Estimating an upper bound for belief in receptor positivity. True positives (TP) and false positives (FP) can be used to derive a first equation in \(\alpha_{{{\text{Expr}}}}\) and \(\theta_{{{\text{Expr}}}}\) (Eq. 3). A second equation may be deduced by including TN and FN, Eq. (2). Both can be solved to estimate \(\alpha_{{{\text{Expr}}}}\) and \(\theta_{{{\text{Expr}}}}\). From these follow upper bounds for the belief in positivity (\(\hat{\alpha }_{{{\text{Expr}}}}\)) and negativity (\(\hat{\beta }_{{{\text{Expr}}}}\)), Eqs. (4 and 5), respectively.

Out of all positive IHC-measurements (represented by the interval (0,1)), a certain fraction has been confirmed positive by gene expression, due to virtue of the method. This fraction of measurements is represented by the interval (0,\(\alpha_{{{\text{Expr}}}}\)) as part of the interval (0,1). Given a positive IHC measurement, the plausibility \(\beta_{{{\text{Expr}}}} = 0\), and hence the rest of the interval (0,1) represents nothing but uncertainty according to DST: \(\theta_{{{\text{Expr}}}} = 1 - \alpha_{{{\text{Expr}}}} - 0\). As depicted in Fig. 6, some fraction, θ+, of uncertain predictions from gene expression will result positive merely by chance, not by virtue of the method. Both parts together represent all true positive IHC-measurements: \(\alpha_{{{\text{Expr}}}} + \theta_{{{\text{Expr}}}}^{ + } = TP\).
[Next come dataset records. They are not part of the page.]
-- ==== Sys2Proof/Laws/Ops.lean ====
section
/-! SUPPORT. For each shared operation, what it can do, said once, so that no proof unfolds it. -/

namespace Sys2Proof.Machine

/-! ### Masks and cells -/

theorem maskNat_toNat (n : Nat) : (maskNat n).toNat = n % 256 := BitVec.toNat_ofNat n 8

theorem target_toNat (k : Byte) : (target k).toNat = k.toNat := by
  simp [target, BitVec.toNat_setWidth]; omega

theorem cellOf_toNat (v : Byte) : (cellOf v).toNat = v.toNat := by
  simp [cellOf, BitVec.toNat_setWidth]; omega

theorem lowByte_toNat (v : StackCell) : (lowByte v).toNat = v.toNat % 256 := by
  simp [lowByte, BitVec.extractLsb'_toNat]

@[simp] theorem lowByte_cellOf (v : Byte) : lowByte (cellOf v) = v := by
  apply BitVec.eq_of_toNat_eq
  rw [lowByte_toNat, cellOf_toNat]
  exact Nat.mod_eq_of_lt v.isLt

theorem zeroFlagOf_eq (v : Byte) : zeroFlagOf v = decide (v = 0) := rfl

/-! ### Faults -/

@[simp] theorem settle_ok (s s' : State) : settle s (.ok s') = .next s' := rfl

@[simp] theorem settle_error (s : State) (f : RuntimeFault) : settle s (.error f) = .next (raise f s) := rfl

/-- An instruction that may raise always ends in a next state: its result, or the fault. -/
theorem settle_cases (s : State) (r : Except RuntimeFault State) :
    (∃ s', r = .ok s' ∧ settle s r = .next s') ∨ (∃ f, r = .error f ∧ settle s r = .next (raise f s)) := by
  cases r with
  | ok s' => exact .inl ⟨s', rfl, rfl⟩
  | error f => exact .inr ⟨f, rfl, rfl⟩

/-! ### Data memory -/

theorem dataAddress_lt (k : Byte) : dataAddress k < Config.memSize := k.isLt

theorem memRead_of_lt (size addr : Nat) (s : State) (h : addr < size) :
    memRead size addr s = .ok (s.mem.peek addr) := if_neg (by omega)

theorem memRead_of_le (size addr : Nat) (s : State) (h : size ≤ addr) :
    memRead size addr s = .error (.outOfBounds addr) := if_pos h

theorem memWrite_of_lt (size addr : Nat) (v : Byte) (s : State) (h : addr < size) :
    memWrite size addr v s = .ok (storeByte addr v s) := if_neg (by omega)

theorem memWrite_of_le (size addr : Nat) (v : Byte) (s : State) (h : size ≤ addr) :
    memWrite size addr v s = .error (.outOfBounds addr) := if_pos h

/-- An 8-bit address is always inside the memory, so a load of an instruction reads. -/
@[simp] theorem memRead_dataAddress (k : Byte) (s : State) :
    memRead Config.memSize (dataAddress k) s = .ok (s.mem.peek k.toNat) :=
  memRead_of_lt _ _ _ (dataAddress_lt k)

/-- An 8-bit address is always inside the memory, so a store of an instruction stores. -/
@[simp] theorem memWrite_dataAddress (k : Byte) (v : Byte) (s : State) :
    memWrite Config.memSize (dataAddress k) v s = .ok (storeByte k.toNat v s) :=
  memWrite_of_lt _ _ _ _ (dataAddress_lt k)

/-- A store changes memory and, at `IO_OUT`, the output log, and nothing else. -/
theorem storeByte_eq (addr : Nat) (v : Byte) (s : State) :
    storeByte addr v s = { s with
      mem := (storeByte addr v s).mem
      outLog := if addr = Config.ioOut then s.outLog ++ [v] else s.outLog } := by
  unfold storeByte
  split <;> rfl

@[simp] theorem storeByte_a (x : Nat) (v : Byte) (s : State) : (storeByte x v s).a = s.a := by rw [storeByte_eq]
@[simp] theorem storeByte_b (x : Nat) (v : Byte) (s : State) : (storeByte x v s).b = s.b := by rw [storeByte_eq]
@[simp] theorem storeByte_pc (x : Nat) (v : Byte) (s : State) : (storeByte x v s).pc = s.pc := by rw [storeByte_eq]
@[simp] theorem storeByte_z (x : Nat) (v : Byte) (s : State) : (storeByte x v s).z = s.z := by rw [storeByte_eq]
@[simp] theorem storeByte_c (x : Nat) (v : Byte) (s : State) : (storeByte x v s).c = s.c := by rw [storeByte_eq]
@[simp] theorem storeByte_running (x : Nat) (v : Byte) (s : State) : (storeByte x v s).running = s.running := by
  rw [storeByte_eq]
@[simp] theorem storeByte_stopCause (x : Nat) (v : Byte) (s : State) : (storeByte x v s).stopCause = s.stopCause := by
  rw [storeByte_eq]
@[simp] theorem storeByte_faultCode (x : Nat) (v : Byte) (s : State) : (storeByte x v s).faultCode = s.faultCode := by
  rw [storeByte_eq]
@[simp] theorem storeByte_faultInfo (x : Nat) (v : Byte) (s : State) : (storeByte x v s).faultInfo = s.faultInfo := by
  rw [storeByte_eq]
@[simp] theorem storeByte_stk (x : Nat) (v : Byte) (s : State) : (storeByte x v s).stk = s.stk := by rw [storeByte_eq]
@[simp] theorem storeByte_imem (x : Nat) (v : Byte) (s : State) : (storeByte x v s).imem = s.imem := by
  rw [storeByte_eq]
@[simp] theorem storeByte_outLog (x : Nat) (v : Byte) (s : State) :
    (storeByte x v s).outLog = if x = Config.ioOut then s.outLog ++ [v] else s.outLog := by rw [storeByte_eq]
@[simp] theorem storeByte_diagLog (x : Nat) (v : Byte) (s : State) : (storeByte x v s).diagLog = s.diagLog := by
  rw [storeByte_eq]
@[simp] theorem storeByte_stackDepth (x : Nat) (v : Byte) (s : State) :
    (storeByte x v s).stackDepth = s.stackDepth := by rw [storeByte_eq]

/-- What a store away from `IO_OUT` leaves in memory. -/
theorem storeByte_mem_plain (addr : Nat) (v : Byte) (s : State) (h : addr ≠ Config.ioOut) :
    (storeByte addr v s).mem = s.mem.poke addr v := by
  rw [storeByte, if_neg h]

/-- What a store to `IO_OUT` leaves in memory: the buffer cleared, the counter counted on, every other
byte as it was. -/
theorem storeByte_peek_ioOut (v : Byte) (s : State) (x : Nat) :
    (storeByte Config.ioOut v s).mem.peek x =
      if x = Config.ioCnt then s.mem.peek Config.ioCnt + 1
      else if x = Config.ioOut then 0 else s.mem.peek x := by
  rw [storeByte, if_pos rfl, recordOutput_mem]
  simp only [Memory.peek_poke, show Config.ioCnt ≠ Config.ioOut by decide, if_false]
  split
  · rfl
  · split <;> rfl

/-- Every store inside the memory keeps the canonical form. -/
theorem storeByte_mem_wf (addr : Nat) (v : Byte) (s : State) (hm : s.mem.wf = true) (ha : addr < Config.memSize) :
    (storeByte addr v s).mem.wf = true := by
  unfold storeByte
  split
  · exact Memory.wf_poke _ _ _ (Memory.wf_poke _ _ _ (Memory.wf_poke _ _ _ hm ha) (by decide)) (by decide)
  · exact Memory.wf_poke _ _ _ hm ha

theorem reset_mem_wf : State.reset.mem.wf = true := Memory.wf_nil

/-! ### The stack -/

theorem stackFull_iff (s : State) : stackFull s = true ↔ s.stackDepth = some s.sp := by
  simp [stackFull]

theorem stackPush_of_full (v : StackCell) (s : State) (h : s.stackDepth = some s.sp) :
    stackPush v s = .error .stackOverflow := if_pos ((stackFull_iff s).2 h)

theorem stackPush_of_room (v : StackCell) (s : State) (h : s.stackDepth ≠ some s.sp) :
    stackPush v s = .ok { s with stk := v :: s.stk } := if_neg fun e => h ((stackFull_iff s).1 e)

/-- A push either finds the stack full or puts its cell on top and changes nothing else. -/
theorem stackPush_cases (v : StackCell) (s : State) :
    (s.stackDepth = some s.sp ∧ stackPush v s = .error .stackOverflow) ∨
      (s.stackDepth ≠ some s.sp ∧ stackPush v s = .ok { s with stk := v :: s.stk }) := by
  by_cases h : s.stackDepth = some s.sp
  · exact .inl ⟨h, stackPush_of_full v s h⟩
  · exact .inr ⟨h, stackPush_of_room v s h⟩

/-- A pop either finds the stack empty or takes its top and changes nothing else. -/
theorem stackPop_cases (s : State) :
    (s.stk = [] ∧ stackPop s = .error .stackUnderflow) ∨
      (∃ v rest, s.stk = v :: rest ∧ stackPop s = .ok (v, { s with stk := rest })) := by
  rcases h : s.stk with - | ⟨v, rest⟩
  · exact .inl ⟨rfl, by simp [stackPop, h]⟩
  · exact .inr ⟨v, rest, rfl, by simp [stackPop, h]⟩

/-- POPP's pop either finds fewer than two entries or takes the one under the top. -/
theorem stackPopUnder_cases (s : State) :
    (s.sp < 2 ∧ stackPopUnder s = .error .stackUnderflow) ∨
      (∃ r v rest, s.stk = r :: v :: rest ∧ stackPopUnder s = .ok (v, { s with stk := r :: rest })) := by
  rcases h : s.stk with - | ⟨r, - | ⟨v, rest⟩⟩
  · exact .inl ⟨by simp [State.sp, h], by simp [stackPopUnder, h]⟩
  · exact .inl ⟨by simp [State.sp, h], by simp [stackPopUnder, h]⟩
  · exact .inr ⟨r, v, rest, rfl, by simp [stackPopUnder, h]⟩

/-! ### Fetch and step -/

theorem fetch_eq_none (s : State) : fetch s = none ↔ s.progLen ≤ s.pc.toNat := List.getElem?_eq_none_iff

theorem fetch_lt (s : State) (w : InstrWord) (h : fetch s = some w) : s.pc.toNat < s.progLen := by
  by_contra hle
  rw [(fetch_eq_none s).2 (by omega)] at h
  cases h

theorem getElem?_placeWord (p : List InstrWord) (n : Nat) (w : InstrWord) : (placeWord p n w)[n]? = some w := by
  induction n generalizing p with
  | zero => cases p <;> rfl
  | succ n ih => cases p <;> exact ih _

/-- The placed word is the one the next step fetches. -/
theorem fetch_placeNext (w : InstrWord) (s : State) : fetch (placeNext w s) = some w :=
  getElem?_placeWord s.imem s.pc.toNat w

/-- Everything a step can do: stay stopped, find the stream exhausted, raise UnknownInstruction, or run
the decoded instruction. -/
theorem step_cases (s : State) :
    (s.running = false ∧ step s = .next s) ∨
      (s.running = true ∧ fetch s = none ∧ step s = .next (exhaust s)) ∨
      (∃ w e, s.running = true ∧ fetch s = some w ∧ decode w = .error e ∧
        step s = .next (raise (decodeFault e) s)) ∨
      (∃ w i, s.running = true ∧ fetch s = some w ∧ decode w = .ok i ∧ step s = exec i s) := by
  unfold step
  rcases hr : s.running with - | -
  · exact .inl ⟨rfl, by simp⟩
  · rcases hf : fetch s with - | w
    · exact .inr (.inl ⟨rfl, rfl, by simp⟩)
    · rcases hd : decode w with e | i
      · exact .inr (.inr (.inl ⟨w, e, rfl, rfl, hd, by simp [hd]⟩))
      · exact .inr (.inr (.inr ⟨w, i, rfl, rfl, hd, by simp [hd]⟩))

end Sys2Proof.Machine
end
A second part of uncertainty, \(\theta_{{{\text{Expr}}}}^{ - }\), will represent erroneously assessed false positives (FP), although being truly negative samples. Based on this nomenclature we proceed as follows:

Consider all samples qualified ‘uncertain’ by gene expression, see Fig. 6. The part \(\theta_{{{\text{Expr}}}}^{ + }\) represents truly positive samples, whereas \(\theta_{{{\text{Expr}}}}^{ - }\) are truly negative ones. We may now assume on good grounds that the ratio \({{\theta_{{{\text{Expr}}}}^{ + } } \mathord{\left/ {\vphantom {{\theta_{{{\text{Expr}}}}^{ + } } {\theta_{{{\text{Expr}}}}^{ - } }}} \right. \kern-\nulldelimiterspace} {\theta_{{{\text{Expr}}}}^{ - } }}\) among the uncertain ones from gene expression is similar (equal) to the ratio of positives and negatives found by IHC, see also Shoyaib82. Considering the contingency table of IHC-measurements, note that positive measurements comprise \(TP + FN\), whereas negative ones are composed as \(TN + FP\). Hence we may put

$$\frac{{\theta_{{{\text{Expr}}}}^{ + } }}{{\theta_{{{\text{Expr}}}}^{ - } }} = \frac{TP + FN}{{TN + FP}}$$

Moreover, the fraction of gene expression measurements being positive by virtue or chance, \(\alpha_{{{\text{Expr}}}} + \theta_{{{\text{Expr}}}}^{ + }\), is set equal to the fraction of IHC-true positives:

$$\alpha_{{{\text{Expr}}}} + \theta_{{{\text{Expr}}}}^{ + } = \frac{TP}{{TP + FP}}$$

Since \(\alpha_{{{\text{Expr}}}} + \theta_{{{\text{Expr}}}}^{ + } + \theta_{{{\text{Expr}}}}^{ - } = 1\), Eqs. (2 and 3) can now be solved to yield the maximum possible belief in positive receptor status (derived from the gene in question):

$$\hat{\alpha }_{{{\text{Expr}}}} = \frac{TP \cdot TN - FP \cdot FN}{{\left( {TP + FP} \right) \cdot \left( {TN + FP} \right)}}$$

Likewise we obtain for the maximum belief in negative status:

$$\hat{\beta }_{{{\text{Expr}}}} = \frac{TP \cdot TN - FP \cdot FN}{{\left( {TN + FN} \right) \cdot \left( {TP + FN} \right)}}$$

Considering these maximum beliefs, we finally obtain for the evidence derived from gene expression, for illustration see Fig. 5:

$$\begin{aligned} \alpha_{{{\text{Expr}}}} \left( {x_{{{\text{Expr}}}} } \right) & = \hat{\alpha }_{{{\text{Expr}}}} \cdot r_{ + } \left( {x_{{{\text{Expr}}}} \left| {c_{0} ,c_{1} } \right.} \right) \\ \beta_{{{\text{Expr}}}} \left( {x_{{{\text{Expr}}}} } \right) & = \hat{\beta }_{{{\text{Expr}}}} \cdot r_{ - } \left( {x_{{{\text{Expr}}}} \left| {c_{0} ,c_{1} } \right.} \right) \\ \end{aligned}$$

Note that the whole formalism (Eqs. 16) is performed separately for each gene (and co-gene), using the data of corresponding IHC measurements. For generality and brevity of above notation, the subscript ‘Expr’ stands for each of those genes.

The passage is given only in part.